Journal: Biomacromolecules, 2010, 11 (12), pp 3548–3555, 20110317

Authors: Hosta-Rigau L. †‡, Chandrawati R. †‡, Saveriades E. ‡, Odermatt P.D. ‡, Postma A. §, Ercole F. §, Breheney K., Wark K.L., Städler B. ‡, Caruso F. *‡

Last authors: Frank Caruso

Organizations: ‡Department of Chemical and Biomolecular Engineering, The University of Melbourne, Parkville, Victoria 3010, Australia, CSIRO, Molecular and Health Technologies, Clayton, Victoria 3168, Australia, CSIRO, Molecular and Health Technologies, Parkville, Victoria 3052, Australia, and Interdisciplinary Nanoscience Center, Aarhus University, Aarhus 8000, Denmark

Country: Australia

We report the synthesis of poly(methacrylic acid)-co-(oleyl methacrylate) with three different amounts of oleyl methacrylate and compare the ability of these polymers with that of poly(methacrylic acid)-co-(cholesteryl methacrylate) (PMAc) to noncovalently anchor liposomes to polymer layers.
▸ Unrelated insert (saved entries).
-- ==== Sys2Proof/Machine/Step.lean ====
section
/-! DEFINITION. The step of the machine, and the placing of one instruction where the next step fetches it. -/

namespace Sys2Proof.Machine

/-- One step: from one instruction boundary to the next (R270). -/
def step (s : State) : Host.Outcome State Fault Refusal := s.runBoundary

/-- `s` with the instruction whose bits are the low `nbits` of `w` (spec/opcode_table.json's numbering) where `step` fetches
next. -/
def State.withFetchWord (s : State) (nbits w : Nat) : State :=
  s.placeInstruction (tableBytes nbits w)

end Sys2Proof.Machine
end

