theorem offsetJOf_encodeJ (off : BitVec 21) (rd : Reg) (op : BitVec 7)
    (h : off.extractLsb' 0 1 = 0#1) : offsetJOf (encodeJ off rd op) = off := by
  have h0 : off[0] = false := by simpa using congrArg (BitVec.getLsbD · 0) h
  apply BitVec.eq_of_getLsbD_eq
  intro i hi
  unfold offsetJOf encodeJ
  interval_cases i <;> (simp only [BitVec.getLsbD_append, BitVec.getLsbD_extractLsb']; try simp [h0])

theorem offsetJOf_even (w : Word) : (offsetJOf w).extractLsb' 0 1 = 0#1 := by
  apply BitVec.eq_of_getLsbD_eq
  intro i hi
  unfold offsetJOf
  interval_cases i
  simp only [BitVec.getLsbD_append, BitVec.getLsbD_extractLsb']
  simp

/-- A word is its fields in the J format. -/
theorem encodeJ_fields (w : Word) :
    encodeJ (offsetJOf w) (rdOf w) (opcodeOf w) = w := by
  apply BitVec.eq_of_getLsbD_eq
  intro i hi
  unfold encodeJ offsetJOf rdOf opcodeOf
  interval_cases i <;> (simp only [BitVec.getLsbD_append, BitVec.getLsbD_extractLsb']; simp)

/-! ### FENCE's three fields -/

theorem fence_fm (fm pred succ : BitVec 4) (rs1 : Reg) (f : BitVec 3) (rd : Reg) (op : BitVec 7) :
    (encodeI (fm ++ pred ++ succ) rs1 f rd op).extractLsb' 28 4 = fm := by
  apply BitVec.eq_of_getLsbD_eq
  intro i hi
  unfold encodeI
  interval_cases i <;> (simp only [BitVec.getLsbD_append, BitVec.getLsbD_extractLsb']; simp)

theorem fence_pred (fm pred succ : BitVec 4) (rs1 : Reg) (f : BitVec 3) (rd : Reg) (op : BitVec 7) :
    (encodeI (fm ++ pred ++ succ) rs1 f rd op).extractLsb' 24 4 = pred := by
  apply BitVec.eq_of_getLsbD_eq
  intro i hi
  unfold encodeI
  interval_cases i <;> (simp only [BitVec.getLsbD_append, BitVec.getLsbD_extractLsb']; simp)

theorem fence_succ (fm pred succ : BitVec 4) (rs1 : Reg) (f : BitVec 3) (rd : Reg) (op : BitVec 7) :
    (encodeI (fm ++ pred ++ succ) rs1 f rd op).extractLsb' 20 4 = succ := by
  apply BitVec.eq_of_getLsbD_eq
  intro i hi
  unfold encodeI
  interval_cases i <;> (simp only [BitVec.getLsbD_append, BitVec.getLsbD_extractLsb']; simp)

/-- The three fields together are bits 31:20. -/
theorem fence_fields (w : Word) : w.extractLsb' 28 4 ++ w.extractLsb' 24 4 ++ w.extractLsb' 20 4 = funct12Of w := by
  apply BitVec.eq_of_getLsbD_eq
  intro i hi
  unfold funct12Of
  interval_cases i <;> (simp only [BitVec.getLsbD_append, BitVec.getLsbD_extractLsb']; simp)

/-! ### The decoder's chain of tests -/

/-- One test of the chain: it holds and its branch is the answer, or it fails and the rest of the chain is. (`split` on the whole
chain is slow.) -/
theorem ite_answer {c : Prop} [Decidable c] {α : Type} {a b x : α} (h : (if c then a else b) = x) :
    (c ∧ a = x) ∨ (¬ c ∧ b = x) := by
  by_cases hc : c
  · rw [if_pos hc] at h; exact .inl ⟨hc, h⟩
  · rw [if_neg hc] at h; exact .inr ⟨hc, h⟩

/-- The last value of `funct3`. -/
theorem funct3_seven (f : BitVec 3) (h0 : f ≠ 0#3) (h1 : f ≠ 1#3) (h2 : f ≠ 2#3) (h3 : f ≠ 3#3) (h4 : f ≠ 4#3)
    (h5 : f ≠ 5#3) (h6 : f ≠ 6#3) : f = 7#3 := by
  have := f.isLt
  simp only [ne_eq, ← BitVec.toNat_inj, BitVec.toNat_ofNat] at *
  omega

/-! ### Bytes, parcels, words -/

/-- The two bytes of a parcel, put together again. -/
theorem bytes_of_parcel (p : Parcel) : p.extractLsb' 8 8 ++ p.extractLsb' 0 8 = p := by
  apply BitVec.eq_of_getLsbD_eq
  intro i hi
  interval_cases i <;> (simp only [BitVec.getLsbD_append, BitVec.getLsbD_extractLsb']; simp)

/-- The four bytes of a word, by its parcels, put together again. -/
theorem bytes_of_word (w : Word) :
    (w.extractLsb' 16 16).extractLsb' 8 8 ++ (w.extractLsb' 16 16).extractLsb' 0 8 ++
      (w.extractLsb' 0 16).extractLsb' 8 8 ++ (w.extractLsb' 0 16).extractLsb' 0 8 = w := by
  apply BitVec.eq_of_getLsbD_eq
  intro i hi
  interval_cases i <;> (simp only [BitVec.getLsbD_append, BitVec.getLsbD_extractLsb']; simp)

/-- The bytes of a parcel put together from two bytes. -/
theorem parcelBytes_of_bytes (b1 b0 : Byte) : parcelBytes (b1 ++ b0) = [b0, b1] := by
  have h0 : (b1 ++ b0 : Parcel).extractLsb' 0 8 = b0 := by
    apply BitVec.eq_of_getLsbD_eq
    intro i hi
    interval_cases i <;> (simp only [BitVec.getLsbD_append, BitVec.getLsbD_extractLsb']; simp)
  have h1 : (b1 ++ b0 : Parcel).extractLsb' 8 8 = b1 := by
    apply BitVec.eq_of_getLsbD_eq
    intro i hi
    interval_cases i <;> (simp only [BitVec.getLsbD_append, BitVec.getLsbD_extractLsb']; simp)
  rw [parcelBytes, h0, h1]

/-- The parcels of a word put together from four bytes. -/
theorem parcels_of_bytes (b3 b2 b1 b0 : Byte) :
    (RawInstr.word (b3 ++ b2 ++ b1 ++ b0)).parcels = [b1 ++ b0, b3 ++ b2] := by
  have h0 : (b3 ++ b2 ++ b1 ++ b0 : Word).extractLsb' 0 16 = b1 ++ b0 := by
    apply BitVec.eq_of_getLsbD_eq
    intro i hi
    interval_cases i <;> (simp only [BitVec.getLsbD_append, BitVec.getLsbD_extractLsb']; simp)
  have h1 : (b3 ++ b2 ++ b1 ++ b0 : Word).extractLsb' 16 16 = b3 ++ b2 := by
    apply BitVec.eq_of_getLsbD_eq
    intro i hi
    interval_cases i <;> (simp only [BitVec.getLsbD_append, BitVec.getLsbD_extractLsb']; simp)
  rw [RawInstr.parcels, h0, h1]

/-- The low two bits of a word, those of its opcode, are those of its first parcel. -/
theorem low_bits_of_word (w : Word) : (w.extractLsb' 0 16).extractLsb' 0 2 = (opcodeOf w).extractLsb' 0 2 := by
  apply BitVec.eq_of_getLsbD_eq
  intro i hi
  unfold opcodeOf
  interval_cases i <;> (simp only [BitVec.getLsbD_extractLsb']; simp)

/-- Decoding the bytes of a word whose low bits say that it is one. -/
theorem decode_word (w : Word) (rest : List Byte) (h : (opcodeOf w).extractLsb' 0 2 = 0b11#2) :
    decode (parcelsBytes (RawInstr.word w).parcels ++ rest) = (decodeWord w).followedBy rest := by
  have hc : isCompressed (w.extractLsb' 0 16) = false := by
    rw [isCompressed, low_bits_of_word, h]; rfl
  show (if isCompressed (_ ++ _) then _ else (decodeWord (_ ++ _ ++ _ ++ _)).followedBy rest) = _
  rw [bytes_of_word, bytes_of_parcel, hc]
  rfl

/-- Decoding the bytes of a 16-bit parcel. -/
theorem decode_parcel (p : Parcel) (rest : List Byte) (h : isCompressed p = true) :
    decode (parcelsBytes (RawInstr.parcel p).parcels ++ rest) = (decodeParcel p).followedBy rest := by
  simp only [RawInstr.parcels, parcelsBytes, List.flatMap_cons, List.flatMap_nil, parcelBytes, List.cons_append,
    List.nil_append, decode, bytes_of_parcel, h, if_true]

end Sys2Proof
end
We subsequently assembled 1 μm diameter PMAc-based capsosomes, polymer hydrogel capsules that contain up to 2000 liposomal subcompartments, and investigate the potential of these carriers to deliver water-insoluble drugs by encapsulating two different antitumor compounds, thiocoraline or paclitaxel, into the liposomes. The viability of lung cancer cells is used to substantiate the cargo concentration-dependent activity of the capsosomes. These findings cover several crucial aspects for the application of capsosomes as potential drug delivery vehicles.